TLSPROXY is a versatile TLS termination proxy designed to secure various network services. It automatically handles TLS encryption using Let's Encrypt, allowing multiple services and server names to share the same port. Beyond TLS termination, TLSPROXY can function as a simple web server, a reverse proxy for HTTP(S) services, and offers robust user authentication and authorization features.

Key Features:

• Automatic TLS Certificates: Integrates with Let's Encrypt for automatic certificate acquisition using http-01 and tls-alpn-01 challenges.
• Flexible TLS Termination:
  • Terminates TLS and forwards data to TCP servers in plain text.
  • Terminates TLS and forwards data to TLS servers (encrypted in transit, proxy sees plain text).
  • Passes through raw TLS connections to backend TLS servers (proxy does not see plain text).
• QUIC and HTTP/3 Support: Terminates QUIC connections and forwards data to QUIC or TLS/TCP servers.
• Encrypted Client Hello (ECH): Enhances privacy by encrypting ClientHello messages.
• Static File Serving: Can serve static content directly from the local filesystem.
• PROXY Protocol Support: Integrates with the PROXY protocol for incoming TCP connections (not for QUIC or HTTP/3 backends).
• Client Authentication & Authorization: Supports TLS client authentication and authorization when the proxy terminates TLS connections.
• Built-in Certificate Authorities:
  • Manages client and backend server TLS certificates.
  • Issues SSH user certificates based on SSO credentials.
• User Authentication: Supports OpenID Connect, SAML, and Passkeys for HTTP and HTTPS connections.

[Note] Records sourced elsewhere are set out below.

-- ==== Sys2Proof/Laws/VectorEngineKept.lean ====
section
/-! SUPPORT. What the operations of Machine/VectorEngine.lean keep. -/

namespace Sys2Proof.Machine

open Sys2Proof

theorem setVeRun_keeps {R dm hm s x u r} (kr : Closed R dm hm) (hx : Keeps R s x) :
    Keeps R s (setVeRun x u r) := by
  unfold setVeRun
  exact setEng_keeps kr hx

theorem veEnd_keeps {R hm s x u t r status detail} (kr : Closed R true hm) (hx : Keeps R s x) :
    Keeps R s (veEnd x u t r status detail) := by
  unfold veEnd
  exact every_keep (fun h1 => every_keep (fun h2 => every_ite (finishOk_keeps kr h2) (finishBad_keeps kr h2))
    (setF_keeps kr (setEng_keeps kr h1))) (every_ite hx (engineStore_keeps kr hx))

theorem veRelease_keeps {R dm hm s x u n} (kr : Closed R dm hm) (hx : Keeps R s x) :
    Keeps R s (veRelease x u n) := by
  unfold veRelease
  exact bump64_keeps kr (releaseTile_keeps kr hx)

theorem beginIter_keeps {R hm s x u t r} (kr : Closed R true hm) (hx : Keeps R s x) :
    KeepsFst R s (beginIter x u t r) := by
  unfold beginIter
  exact every_ite (keepsFst_mk (setVeRun_keeps kr hx)) (every_ite (keepsFst_mk (veEnd_keeps kr hx)) (by
    split
    exact keepsFst_mk (setF_keeps kr hx)
    exact (by
      split
      exact keepsFst_mk (veEnd_keeps kr (setTiles_keeps kr hx))
      exact every_keep (fun h1 => every_ite (keepsFst_mk (setVeRun_keeps kr h1)) (keepsFst_mk (setVeRun_keeps kr
        (veRelease_keeps kr h1)))) (setF_keeps kr hx))))

theorem endIters__keeps {R hm s x u t r0} (kr : Closed R true hm) (hx : Keeps R s x) :
    KeepsFst R s (endIters_ x u t r0) := by
  unfold endIters_
  exact (by
    try dsimp only
    split
    exact keepsFst_mk (every_ite (veEnd_keeps kr hx) (veEnd_keeps kr hx))
    exact (by
      split
      exact keepsFst_mk (setF_keeps kr hx)
      exact every_ite (keepsFst_mk (setVeRun_keeps kr (setTiles_keeps kr hx))) (keepsFst_mk (setVeRun_keeps kr
        (veRelease_keeps kr hx)))))

theorem endMarker_keeps {R hm s x n} (kr : Closed R true hm) (hx : Keeps R s x) :
    Keeps R s (endMarker x n) := by
  unfold endMarker
  exact every_keep (fun h1 => (by
    try dsimp only
    split
    exact every_ite (engineWork_keeps kr h1 (fun _ h2 => keeps_fst (beginIter_keeps kr h2))) h1
    exact h1)) (handMarker_keeps kr hx)

theorem issue_keeps {R dm hm s x u t r f} (kr : Closed R dm hm) (hx : Keeps R s x) (hf : ∀ y0 y1 y2 y3 y4, Keeps R s
  y0 → KeepsFst R s (f y0 y1 y2 y3 y4)) :
    Keeps R s (issue x u t r f) := by
  unfold issue
  exact setVeRun_keeps kr (bump64_keeps kr (bump64_keeps kr (keeps_fst (hf _ _ _ _ _ hx))))

theorem oneInstr_keeps {R hm s x ve op f} (kr : Closed R true hm) (hx : Keeps R s x) (hf : ∀ y0 y1 y2 y3 y4, Keeps R s
  y0 → KeepsFst R s (f y0 y1 y2 y3 y4)) :
    Keeps R s (oneInstr x ve op f) := by
  unfold oneInstr
  exact (by
    try dsimp only
    split
    exact every_ite (engineWork_keeps kr hx (fun _ h1 => issue_keeps kr h1 hf)) hx
    exact hx)

theorem opAccrd_keeps {R dm hm s x u a2 r w} (kr : Closed R dm hm) (hx : Keeps R s x) :
    KeepsFst R s (opAccrd x u a2 r w) := by
  unfold opAccrd
  exact (by
    split
    exact keepsFst_mk hx
    exact every_ite (keepsFst_mk (veRelease_keeps kr hx)) (keepsFst_mk hx))

theorem execAccrd_keeps {R hm s ve x} (kr : Closed R true hm) (hx : Keeps R s x) :
    KeepsNext R s (execAccrd ve x) := by
  unfold execAccrd
  exact keepsNext_mk (oneInstr_keeps kr hx (fun _ _ _ _ _ h1 => opAccrd_keeps kr h1))

theorem pureInstr_keeps {R dm hm s f x a2 a3 a4 a5} (kr : Closed R dm hm) (hx : Keeps R s x) :
    KeepsFst R s (pureInstr f x a2 a3 a4 a5) := by
  unfold pureInstr
  exact keepsFst_mk hx

theorem execAnd_keeps {R hm s ve x} (kr : Closed R true hm) (hx : Keeps R s x) :
    KeepsNext R s (execAnd ve x) := by
  unfold execAnd
  exact keepsNext_mk (oneInstr_keeps kr hx (fun _ _ _ _ _ h1 => pureInstr_keeps kr h1))

theorem execCmprs_keeps {R hm s ve x} (kr : Closed R true hm) (hx : Keeps R s x) :
    KeepsNext R s (execCmprs ve x) := by
  unfold execCmprs
  exact keepsNext_mk (oneInstr_keeps kr hx (fun _ _ _ _ _ h1 => pureInstr_keeps kr h1))

theorem execCvtfi_keeps {R hm s ve x} (kr : Closed R true hm) (hx : Keeps R s x) :
    KeepsNext R s (execCvtfi ve x) := by
  unfold execCvtfi
  exact keepsNext_mk (oneInstr_keeps kr hx (fun _ _ _ _ _ h1 => pureInstr_keeps kr h1))

theorem execCvtif_keeps {R hm s ve x} (kr : Closed R true hm) (hx : Keeps R s x) :
    KeepsNext R s (execCvtif ve x) := by
  unfold execCvtif
  exact keepsNext_mk (oneInstr_keeps kr hx (fun _ _ _ _ _ h1 => pureInstr_keeps kr h1))

theorem execEndMarker_keeps {R hm s ma x} (kr : Closed R true hm) (hx : Keeps R s x) :
    KeepsNext R s (execEndMarker ma x) := by
  unfold execEndMarker
  exact keepsNext_mk (endMarker_keeps kr hx)

theorem execErf_keeps {R hm s ve x} (kr : Closed R true hm) (hx : Keeps R s x) :
    KeepsNext R s (execErf ve x) := by
  unfold execErf
  exact keepsNext_mk (oneInstr_keeps kr hx (fun _ _ _ _ _ h1 => pureInstr_keeps kr h1))

theorem execExp_keeps {R hm s ve x} (kr : Closed R true hm) (hx : Keeps R s x) :
    KeepsNext R s (execExp ve x) := by
  unfold execExp
  exact keepsNext_mk (oneInstr_keeps kr hx (fun _ _ _ _ _ h1 => pureInstr_keeps kr h1))

theorem execExp2_keeps {R hm s ve x} (kr : Closed R true hm) (hx : Keeps R s x) :
    KeepsNext R s (execExp2 ve x) := by
  unfold execExp2
  exact keepsNext_mk (oneInstr_keeps kr hx (fun _ _ _ _ _ h1 => pureInstr_keeps kr h1))

theorem execExpnd_keeps {R hm s ve x} (kr : Closed R true hm) (hx : Keeps R s x) :
    KeepsNext R s (execExpnd ve x) := by
  unfold execExpnd
  exact keepsNext_mk (oneInstr_keeps kr hx (fun _ _ _ _ _ h1 => pureInstr_keeps kr h1))

theorem execFabs_keeps {R hm s ve x} (kr : Closed R true hm) (hx : Keeps R s x) :
    KeepsNext R s (execFabs ve x) := by
  unfold execFabs
  exact keepsNext_mk (oneInstr_keeps kr hx (fun _ _ _ _ _ h1 => pureInstr_keeps kr h1))

theorem execFadd_keeps {R hm s ve x} (kr : Closed R true hm) (hx : Keeps R s x) :
    KeepsNext R s (execFadd ve x) := by
  unfold execFadd
  exact keepsNext_mk (oneInstr_keeps kr hx (fun _ _ _ _ _ h1 => pureInstr_keeps kr h1))

theorem execFcmp_keeps {R hm s ve x} (kr : Closed R true hm) (hx : Keeps R s x) :
    KeepsNext R s (execFcmp ve x) := by
  unfold execFcmp
  exact keepsNext_mk (oneInstr_keeps kr hx (fun _ _ _ _ _ h1 => pureInstr_keeps kr h1))

theorem execFdiv_keeps {R hm s ve x} (kr : Closed R true hm) (hx : Keeps R s x) :
    KeepsNext R s (execFdiv ve x) := by
  unfold execFdiv
  exact keepsNext_mk (oneInstr_keeps kr hx (fun _ _ _ _ _ h1 => pureInstr_keeps kr h1))

theorem execFlagrd_keeps {R hm s ve x} (kr : Closed R true hm) (hx : Keeps R s x) :
    KeepsNext R s (execFlagrd ve x) := by
  unfold execFlagrd
  exact keepsNext_mk (oneInstr_keeps kr hx (fun _ _ _ _ _ h1 => pureInstr_keeps kr h1))

theorem execFma_keeps {R hm s ve x} (kr : Closed R true hm) (hx : Keeps R s x) :
    KeepsNext R s (execFma ve x) := by
  unfold execFma
  exact keepsNext_mk (oneInstr_keeps kr hx (fun _ _ _ _ _ h1 => pureInstr_keeps kr h1))

theorem execFmax_keeps {R hm s ve x} (kr : Closed R true hm) (hx : Keeps R s x) :
    KeepsNext R s (execFmax ve x) := by
  unfold execFmax
  exact keepsNext_mk (oneInstr_keeps kr hx (fun _ _ _ _ _ h1 => pureInstr_keeps kr h1))
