theorem test_wf_refuses_host_commands : ∀ c ∈ ([.undefinedEntryOp 1, .sqTail 256 0, .sqTail 0 (2 ^ 32), .cqHead 256 0, .cqHead 0 (2 ^ 32),
    .errHead (2 ^ 32), .msixUnmask 2048, .decoderCommit 4 1 0 0, .decoderCommit 0 0 0 0, .decoderCommit 0 1 (2 ^ 64) 0,
    .decoderCommit 0 1 0 (2 ^ 64), .cxlMemRead (2 ^ 64) .clean, .cxlMemWrite (2 ^ 64) [0], .cxlMemWrite 63 [0, 0], .cxlMemWrite 0 [],
    .submissionLineSnoop 1 (zeros 64), .submissionLineSnoop 0 (zeros 63), .submissionLineSnoop (2 ^ 64) (zeros 64)] : List Instr),
    c.wf = false := by decide +kernel

/-- A management command's call, over CXL. -/
def call : McCall := ⟨false, [], 0, 0, true, true⟩

/-- One whose length does not fit its field. -/
def badCall : McCall := ⟨true, [], 2 ^ 32, 0, true, true⟩

theorem test_wf_refuses_management : ∀ c ∈ ([.updateBegin badCall, .updateData badCall, .updateEnd badCall, .updateAbort badCall,
    .profileWrite badCall, .profileSelectNext badCall, .profileRead badCall, .clearBootCount badCall, .enterStrongbox badCall,
    .fuseSvn badCall, .revokeSlot badCall, .recordRead { badCall with length := 0, offset := 2 ^ 32 }, .diagTrain badCall [],
    .diagTrain call (List.replicate 33 0), .diagPort badCall [], .diagPort call (List.replicate 10 ⟨0, 0⟩), .undefinedMcOp 256 call,
    .undefinedMcOp 0x10 call, .undefinedMcOp 0 badCall, .mctpRequest (.sensor 114), .mctpRequest (.firmware 5 call),
    .mctpRequest (.firmware 1 badCall), .mctpRequest (.vendor 256 call), .mctpRequest (.vendor 1 badCall)] : List Instr), c.wf = false := by
  decide +kernel

theorem test_wf_refuses_start_and_power : ∀ c ∈ ([.perstRelease 4, .cxlLinkTrained 3 5, .cxlLinkTrained 16 0, .cxlLinkTrained 16 6,
    .memoryTraining 12 [], .memoryTraining 0 (List.replicate 33 0), .p54Undervoltage (2 ^ 64), .p54Overvoltage (2 ^ 64),
    .sensorSample [0], .sensorSample (List.replicate 114 65536), .thermalTrip 112 0, .thermalTrip 0 65536, .powerMeasure 65536 0 0 0 0,
    .powerMeasure 0 65536 0 0 0, .powerMeasure 0 0 65536 0 0, .powerMeasure 0 0 0 65536 0, .powerMeasure 0 0 0 0 65536,
    .juncThrottle 4, .ccWatchdog 8, .faultReport ⟨0, 15, 0⟩ 0, .faultReport unitEX 256, .restore 4, .diagnosis [⟨0, 15, 0⟩],
    .loopbackSelftest [48]] : List Instr), c.wf = false := by decide +kernel

theorem test_wf_refuses_ledger_commands : ∀ c ∈ ([.descriptorFetch 256 false, .admission 256, .tableSwitch 256, .ctxSet 256,
    .ringCoalesce 256, .join 0, .mark 0, .deadlineExpiry 0, .cond 0 0 true, .cond 1 8 true, .retry 0 0 true, .retry 1 8 true,
    .delayTick 4 0 0, .delayTick 0 4 0, .delayTick 0 0 (2 ^ 64), .taskDispatch 4, .completionRecord 256 true,
    .statusLineWrite 256 true] : List Instr), c.wf = false := by decide +kernel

Can optionally issue JSON Web Tokens (JWTs) and run a local OpenID Connect server.
• Access Control: Implements access control based on IP addresses.
• Routing & Load Balancing: Routes requests based on Server Name Indication (SNI) with optional default routes and simple round-robin load balancing.
• ALPN Protocol Support: Supports any ALPN protocol in TLS, TLSPASSTHROUGH, QUIC, or TCP mode.
• OCSP Stapling & Verification: Includes OCSP stapling and certificate verification.
• Local TLS Certificates: Supports using locally stored TLS certificates.
• Hardware-backed Cryptographic Keys: Can use a Trusted Platform Module (TPM) for enhanced security of cryptographic keys.
• Port Sharing: Allows multiple server names to share the same IP address and port.

2. Installation

From Source

To install TLSPROXY from its source code, follow these steps:

git clone https://github.com/c2FmZQ/tlsproxy.git
cd tlsproxy
go generate ./...
go build -o tlsproxy

Docker Image

You can use the official Docker image from Docker Hub. Here's an example command:

docker run \
  --name=tlsproxy \
  --user=1000:1000 \
  --restart=always \
  --volume=${CONFIGDIR}:/config \
  --volume=${CACHEDIR}:/.cache \
  --publish=80:10080 \
  --publish=443:10443 \
  --env=TLSPROXY_PASSPHRASE="<passphrase>" \
  c2fmzq/tlsproxy:latest

The proxy reads the configuration from ${CONFIGDIR}/config.yaml.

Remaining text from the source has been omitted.